• [Description of the task] All that is wanted is the exact text of each line from the one with "def SFE_FCCNT_FC_ISSUED : Field" to the close of the listing, ends included.
========================
-- ==== Sys2Proof/Machine/StateVlk.lean ====
section
/-! DEFINITION. The state of the vault lock (chapter 13) and of the discs and bays as crew firmware knows them (chapters 13
and 15) that registers do not hold. -/
namespace Sys2Proof.Machine

/-! ## Sessions, keys and the scale book -/

/-- STATE of a session context (R397, R428). -/
inductive SessState where
  | free | opening | opened | expired | closing
  deriving DecidableEq, Repr

/-- The code of a session state (R428). -/
def SessState.code : SessState → Nat
  | .free => 0 | .opening => 1 | .opened => 2 | .expired => 3 | .closing => 4

/-- One session context that is not FREE (R397). -/
structure Session where
  id      : Nat
  st      : SessState
  func    : Nat
  title   : Nat := 0
  keySlot : Option Nat := none
  /-- CLEAR, SEALED and BIND in bits 0, 1 and 2 (R402). -/
  modes   : Nat := 0
  first   : Nat := 0
  last    : Nat := 0
  expiry  : Nat := 0
  tokenId : Nat := 0
  dkey    : Bytes := []
  seq     : Nat := 0
  boards  : Nat := 0
  served  : Nat := 0
  refused : Nat := 0
  /-- Title offset of the next board that a BIND session records (R410). -/
  nextOff : Nat := 0
  /-- Discs, by slot, that a BIND session has written (R412). -/
  wrote   : List Nat := []
  deriving DecidableEq, Repr

/-- One key slot in use (R406). -/
structure KeySlot where
  idx   : Nat
  title : Nat
  key   : Bytes
  deriving DecidableEq, Repr

/-- State of an extent record (R421). -/
inductive ExtState where
  | valid | stale | conflict
  deriving DecidableEq, Repr

/-- One extent of the scale book mirror (R421). -/
structure Extent where
  title  : Nat
  offset : Nat
  count  : Nat
  slot   : Nat
  lba    : Nat
  keyIdx : Nat
  serial : Nat
  st     : ExtState
  deriving DecidableEq, Repr

/-- One HINT record (R426). -/
structure Hint where
  title  : Nat
  offset : Nat
  count  : Nat
  slot   : Nat
  deriving DecidableEq, Repr

/-- A lookup made in the foreground, for the boards of a command that no VALID extent covers (R424). -/
structure Lookup where
  cmd    : Nat
  title  : Nat
  /-- Title-relative boards still uncovered. -/
  boards : List Nat
  cls    : Nat
  func   : Nat
  qid    : Nat
  /-- The slot whose disc is being mounted for it. -/
  at_    : Option Nat := none
  /-- Stale slots read so far, and the status code of the first read that failed. -/
  read   : List Nat := []
  failed : Option Nat := none
  deriving DecidableEq, Repr

/-- The vault lock. -/
structure Vlk where
  sessions : List Session := []
  /-- Session IDs used before and free again, the longest free first; IDs from `fresh` up have never been used (R398). -/
  freed    : List Nat := []
  fresh    : Nat := 0
  /-- Key slots that hold a key, the least recently used first (R406). -/
  keys     : List KeySlot := []
  extents  : List Extent := []
  hints    : List Hint := []
  /-- Stale slots, and those of them that the background rebuild passes over (R423). -/
  stale    : List Nat := []
  passed   : List Nat := []
  /-- SERIAL recorded for each slot whose directory has been read (R425). -/
  serials  : List (Nat × Nat) := []
  lookups  : List Lookup := []
  /-- The slot of the background directory read in progress (R423). -/
  rebuild  : Option Nat := none
  /-- HWM, the highest device time seen since reset (R400). -/
  hwm      : Nat := 0
  timeSet  : Bool := false
  /-- Open cores whose watchdog runs were last written at a clock value (R419). -/
  wdogAt   : Vector Nat 2 := Vector.replicate 2 0
  deriving DecidableEq, Repr

/-! ## Discs in bays -/

/-- What crew firmware is doing with a bay (R470, R471, R474). -/
inductive BayTask where
  | idle | mounting | unmounting
  deriving DecidableEq, Repr

/-- One pending extent of a disc (R410, R411). -/
structure PendExt where
  title : Nat
  lba   : Nat
  count : Nat
  off   : Nat
  deriving DecidableEq, Repr

/-- A system log as crew firmware collects it during a mount (R68, R143): its number, the boards received by INDEX, and
whether it ended FAILED with every board blank. -/
structure SysLog where
  log    : Nat
  boards : List (Nat × Bytes)
  ended  : Option Nat := none
  blank  : Nat := 0
  /-- Boards of the layer-15 copy, when it was read. -/
  copy   : List (Nat × Bytes) := []
  copyEnded : Option Nat := none
  deriving DecidableEq, Repr

/-- The disc in a bay (R66–R74, R409–R412, R474). -/
structure BayDisc where
  slot     : Nat
  /-- It counts as mounted, and its system logs have been read. -/
  mounted  : Bool := false
  /-- The bark signature as measured at this mount, and as corrected against the disc's helper (R72, R73). -/
  measured : Option Nat := none
  bark     : Option Nat := none
  /-- The active generation; none on a disc without one. -/
  gen      : Option Generation := none
  /-- The data zone holds data though system log 0 is blank (R68). -/
  orphan   : Bool := false
  /-- The SERIAL drawn for a blank disc (R409). -/
  drawn    : Option Nat := none
  pendKeys : List KeyEntry := []
  pendExts : List PendExt := []
  /-- Highest log recorded plus one, by layer, as generations record it (R69). -/
  high     : List Nat := List.replicate 16 0
  sys      : List SysLog := []
  logs     : Nat := 0
  fails    : Nat := 0
  passes   : Nat := 0
  keysGot  : Nat := 0
  deriving DecidableEq, Repr

/-- Why a generation is being recorded: a close or an unmount command waits, or 32 extents were pending (R412). -/
inductive GenCause where
  | close (cmd : Nat) | unmount | full
  deriving DecidableEq, Repr

/-- A generation being recorded (R67, R412): its content, copies still to be written, and the first failure's code. -/
structure GenRun where
  gen    : Generation
  layers : List Nat
  cause  : GenCause
  cls    : Nat
  sent   : Bool := false
  status : Nat := 0
  deriving DecidableEq, Repr

/-- One bay as crew firmware knows it. -/
structure HubBay where
  disc  : Option BayDisc := none
  task  : BayTask := .idle
  gens  : List GenRun := []
  /-- Commands waiting for the unmount under way (R471). -/
  unmountCmds : List Nat := []
  /-- The generation recorded for the unmount under way, and the status of the first that failed (R471). -/
  genDone : Option Nat := none
  genFail : Nat := 0
  deriving DecidableEq, Repr

/-- Who waits for a mount (R407, R423, R424, R470): a command, a directory read, or fills alone. -/
inductive MountOwner where
  | cmd (id : Nat) | dir | fills
  deriving DecidableEq, Repr

/-- How far a mount has come (R318, R470): waiting for a bay; the bay's idle disc being put away; the disc being fetched; the
bay spinning up and reading its system logs; everything read. -/
inductive MountStage where
  | waiting | clearing | fetching | reading | read
  deriving DecidableEq, Repr

/-- One mount (R470). -/
structure MountJob where
  slot   : Nat
  /-- The bay named, or the bay taken once one is. -/
  bay    : Option (Fin 12)
  cls    : Nat
  func   : Nat
  qid    : Nat
  owners : List MountOwner
  stage  : MountStage := .waiting
  deriving DecidableEq, Repr

/-- What a work item that the hub has sent is for (R24). -/
inductive Purpose where
  | fill (miss : Nat)
  | verify (cmd : Nat) (log : Nat)
  | record (slot log : Nat)
  | generation (b : Fin 12) (layer : Nat)
  | mount (slot : Nat)
  | unmount (b : Fin 12)
  | fetch (slot : Nat)
  | putBack (b : Fin 12)
  | move (cmd src dst : Nat)
  | cruise (cmd : Nat)
  deriving DecidableEq, Repr

/-- One open work item as the hub knows it (R24, R25). -/
structure HubItem where
  die  : Fin 8
  item : Nat
  func : Nat
  qid  : Nat
  cls  : Nat
  kind : Nat
  bay  : Nat
  what : Purpose
  deriving DecidableEq, Repr

/-- The hub's crew firmware. -/
structure Crew where
  bays     : Vector HubBay 12 := Vector.replicate 12 {}
  mounts   : List MountJob := []
  items    : List HubItem := []
  /-- Identifier of the next work item of each port (R24). -/
  nextItem : Vector Nat 8 := Vector.replicate 8 0
  deriving DecidableEq, Repr

end Sys2Proof.Machine
end

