-- ==== Sys2Proof/Machine/RegTable.lean ====
section
/-! DEFINITION. Every register field of the part, written out from the register tables of the spec, one constant a field:
its register's offset in the block (R614 and the owning chapters), its bits, its access type (R8), its value after reset,
whether it is signed and its range where the table prints one narrower than the bits. -/
namespace Sys2Proof.Machine

namespace F

/-! Block SFE (chapter 03 of the spec). -/
def SFE_CTL_FC_EN : Field := { off := 0x0, hi := 16, lo := 16, acc := .rw }
def SFE_CTL_MANUAL : Field := { off := 0x0, hi := 14, lo := 8, acc := .rw }
def SFE_CTL_SPOT_EN : Field := { off := 0x0, hi := 6, lo := 0, acc := .rw }
def SFE_STATUS_FC_SOURCE : Field := { off := 0x4, hi := 19, lo := 16, rst := 15 }
def SFE_STATUS_ACQ : Field := { off := 0x4, hi := 11, lo := 11 }
def SFE_STATUS_HOLD_SEEK : Field := { off := 0x4, hi := 10, lo := 10 }
def SFE_STATUS_VEL_OK : Field := { off := 0x4, hi := 9, lo := 9 }
def SFE_STATUS_SNAG : Field := { off := 0x4, hi := 6, lo := 0 }
def SFE_AFE_LOCKED : Field := { off := 0x8, hi := 31, lo := 31 }
def SFE_AFE_TERM : Field := { off := 0x8, hi := 5, lo := 5, acc := .rw, rst := 1 }
def SFE_AFE_LPF : Field := { off := 0x8, hi := 3, lo := 2, acc := .rw, rst := 3 }
def SFE_AFE_RANGE : Field := { off := 0x8, hi := 1, lo := 0, acc := .rw, rst := 1, rng := some (0, 2) }
def SFE_VEL_VEL_SRC : Field := { off := 0xc, hi := 31, lo := 31, acc := .rw }
def SFE_VEL_VEL : Field := { off := 0xc, hi := 16, lo := 0, acc := .rw }
def SFE_LOOPCFG_GRATE : Field := { off := 0x10, hi := 31, lo := 28, acc := .st, rst := 8, rng := some (4, 14) }
def SFE_LOOPCFG_ORATE : Field := { off := 0x10, hi := 27, lo := 24, acc := .st, rst := 8, rng := some (2, 12) }
def SFE_LOOPCFG_ARATE : Field := { off := 0x10, hi := 23, lo := 20, acc := .st, rst := 8, rng := some (2, 10) }
def SFE_LOOPCFG_ACQ_SHIFT : Field := { off := 0x10, hi := 17, lo := 16, acc := .st, rst := 2 }
def SFE_LOOPCFG_ACQ_BLOCKS : Field := { off := 0x10, hi := 15, lo := 8, acc := .st, rst := 16, rng := some (1, 255) }
def SFE_LOOPCFG_A_REF : Field := { off := 0x10, hi := 7, lo := 0, acc := .st, rst := 96, rng := some (32, 120) }
def SFE_LOOPLIM_G_MIN : Field := { off := 0x14, hi := 31, lo := 24, acc := .st }
def SFE_LOOPLIM_G_MAX : Field := { off := 0x14, hi := 23, lo := 16, acc := .st, rst := 255 }
def SFE_LOOPLIM_B_LIM : Field := { off := 0x14, hi := 7, lo := 0, acc := .st, rst := 64, rng := some (1, 127) }
def SFE_LOOP_COMMIT_OVERRUN : Field := { off := 0x1c, hi := 2, lo := 2, acc := .w1c }
def SFE_LOOP_COMMIT_REJECT : Field := { off := 0x1c, hi := 1, lo := 1, acc := .w1c }
def SFE_LOOP_COMMIT_COMMIT : Field := { off := 0x1c, hi := 0, lo := 0, acc := .sc }
def SFE_SNAGCFG_DROP_TH : Field := { off := 0x20, hi := 31, lo := 24, acc := .st, rst := 128, rng := some (32, 224) }
def SFE_SNAGCFG_DROP_N : Field := { off := 0x20, hi := 23, lo := 18, acc := .st, rst := 16, rng := some (4, 40) }
def SFE_SNAGCFG_JUMP_N : Field := { off := 0x20, hi := 17, lo := 12, acc := .st, rst := 8, rng := some (4, 32) }
def SFE_SNAGCFG_JUMP_TH : Field := { off := 0x20, hi := 11, lo := 6, acc := .st, rst := 12, rng := some (2, 48) }
def SFE_SNAGCFG_HOLD : Field := { off := 0x20, hi := 5, lo := 0, acc := .st, rst := 8, rng := some (1, 63) }
def SFE_SNAGMAX_SNAG_MAX : Field := { off := 0x24, hi := 15, lo := 0, acc := .st, rst := 1024, rng := some (16, 65535) }
def SFE_SNAG_COMMIT_OVERRUN : Field := { off := 0x2c, hi := 2, lo := 2, acc := .w1c }
def SFE_SNAG_COMMIT_REJECT : Field := { off := 0x2c, hi := 1, lo := 1, acc := .w1c }
def SFE_SNAG_COMMIT_COMMIT : Field := { off := 0x2c, hi := 0, lo := 0, acc := .sc }
def SFE_FCCFG_POST : Field := { off := 0x30, hi := 27, lo := 16, acc := .st, rst := 1000, rng := some (0, 4000) }
def SFE_FCCFG_PRE : Field := { off := 0x30, hi := 10, lo := 0, acc := .st, rst := 500, rng := some (0, 2000) }
def SFE_FC_COMMIT_OVERRUN : Field := { off := 0x3c, hi := 2, lo := 2, acc := .w1c }
def SFE_FC_COMMIT_REJECT : Field := { off := 0x3c, hi := 1, lo := 1, acc := .w1c }
def SFE_FC_COMMIT_COMMIT : Field := { off := 0x3c, hi := 0, lo := 0, acc := .sc }
def SFE_TRIMn_ADC_GAIN : Field := { off := 0x40, hi := 23, lo := 16, st := 0x4, acc := .st, sgn := true }
def SFE_TRIMn_ADC_OFS : Field := { off := 0x40, hi := 15, lo := 8, st := 0x4, acc := .st, sgn := true }
def SFE_TRIMn_GBASE : Field := { off := 0x40, hi := 7, lo := 0, st := 0x4, acc := .st, sgn := true }
def SFE_LGAINl_CODE : Field := { off := 0x60, hi := 7, lo := 0, st := 0x4, acc := .st, rst := 96 }
def SFE_TRIM_COMMIT_OVERRUN : Field := { off := 0xa0, hi := 2, lo := 2, acc := .w1c }
def SFE_TRIM_COMMIT_REJECT : Field := { off := 0xa0, hi := 1, lo := 1, acc := .w1c }
def SFE_TRIM_COMMIT_COMMIT : Field := { off := 0xa0, hi := 0, lo := 0, acc := .sc }
def SFE_SPOTn_LOOP_ASYM : Field := { off := 0xb0, hi := 23, lo := 16, st := 0x8, acc := .rw, sgn := true }
def SFE_SPOTn_LOOP_OFS : Field := { off := 0xb0, hi := 15, lo := 8, st := 0x8, acc := .rw, sgn := true }
def SFE_SPOTn_LOOP_PGA : Field := { off := 0xb0, hi := 7, lo := 0, st := 0x8, acc := .rw, rst := 96 }
def SFE_SPOTn_MON_ENV : Field := { off := 0xb4, hi := 31, lo := 24, st := 0x8 }
def SFE_SPOTn_MON_MID : Field := { off := 0xb4, hi := 23, lo := 16, st := 0x8, sgn := true }
def SFE_SPOTn_MON_LSLOW : Field := { off := 0xb4, hi := 15, lo := 8, st := 0x8, sgn := true }
def SFE_SPOTn_MON_FCAST : Field := { off := 0xb4, hi := 1, lo := 1, st := 0x8 }
def SFE_SPOTn_MON_SNAG : Field := { off := 0xb4, hi := 0, lo := 0, st := 0x8 }
def SFE_CNTn_OWN : Field := { off := 0xf0, hi := 31, lo := 16, st := 0x4 }
def SFE_CNTn_CONFIRMED : Field := { off := 0xf0, hi := 15, lo := 0, st := 0x4 }
def SFE_FCCNT_FC_ISSUED : Field := { off := 0x110, hi := 31, lo := 16 }
def SFE_FCCNT_FC_MERGED : Field := { off := 0x110, hi := 15, lo := 0 }
def SFE_EVCNT_LONG_SNAGS : Field := { off := 0x114, hi := 31, lo := 24 }
def SFE_EVCNT_VEL_REPL : Field := { off := 0x114, hi := 23, lo := 16 }
def SFE_EVCNT_TEMP_REPL : Field := { off := 0x114, hi := 15, lo := 8 }
def SFE_CLIPCNT_CLIPS : Field := { off := 0x118, hi := 15, lo := 0 }
def SFE_TEMP_REPLACED : Field := { off := 0x11c, hi := 15, lo := 15 }
def SFE_TEMP_TEMP : Field := { off := 0x11c, hi := 11, lo := 0, sgn := true }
========================
• [Exercise answer]
def SFE_FCCNT_FC_ISSUED : Field := { off := 0x110, hi := 31, lo := 16 }
def SFE_FCCNT_FC_MERGED : Field := { off := 0x110, hi := 15, lo := 0 }
def SFE_EVCNT_LONG_SNAGS : Field := { off := 0x114, hi := 31, lo := 24 }
def SFE_EVCNT_VEL_REPL : Field := { off := 0x114, hi := 23, lo := 16 }
def SFE_EVCNT_TEMP_REPL : Field := { off := 0x114, hi := 15, lo := 8 }
def SFE_CLIPCNT_CLIPS : Field := { off := 0x118, hi := 15, lo := 0 }
def SFE_TEMP_REPLACED : Field := { off := 0x11c, hi := 15, lo := 15 }
def SFE_TEMP_TEMP : Field := { off := 0x11c, hi := 11, lo := 0, sgn := true }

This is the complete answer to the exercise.